Data entries
________________
/-- PPS_EDGE (R326, R458): the phase of the nearest whole second; a land that is driven is no input. -/
def execPpsEdge (s : State) : Result :=
  if s.ppsDriven then go s
  else
    let s := s.setF R.servoStatus F.servoStatus_pps_seen 1
    let s := s.pktSet fun p => { p with ptp := { p.ptp with edge := s.clock.ticks.toNat } }
    let t := s.clock.ticks.toNat % 1600000000
    let off : Int := if t < 800000000 then (t * 40960 : Nat) else (t * 40960 : Nat) - (1600000000 * 40960 : Nat)
    if s.followsPair then (if s.pairTime = 2 then go (s.servo off) else go s)
    else if s.getF R.timeSrc F.timeSrc_src ≥ 2 then go (s.servo off) else go s

/-- SERVO_HOLDOVER (R326): the last rate stays. -/
def execServoHoldover (s : State) : Result :=
  if s.getF R.timeSrc F.timeSrc_src = 0 then go s else go (s.setF R.servoStatus F.servoStatus_holdover 1)

/-- PPS_OUT_PULSE (R326, R458). -/
def execPpsOutPulse (s : State) : Result :=
  if s.ppsDriven then go (s.emit .ppsPulse) else go s

end Sys2Proof.Machine
end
________________
• _Exercise goal_: Each line above, from the one that contains "else if s.getF" to the last line of the records, should be repeated exactly. Leave out all others.

• _Answer space_:
    else if s.getF R.timeSrc F.timeSrc_src ≥ 2 then go (s.servo off) else go s

/-- SERVO_HOLDOVER (R326): the last rate stays. -/
def execServoHoldover (s : State) : Result :=
  if s.getF R.timeSrc F.timeSrc_src = 0 then go s else go (s.setF R.servoStatus F.servoStatus_holdover 1)

/-- PPS_OUT_PULSE (R326, R458). -/
def execPpsOutPulse (s : State) : Result :=
  if s.ppsDriven then go (s.emit .ppsPulse) else go s

end Sys2Proof.Machine
end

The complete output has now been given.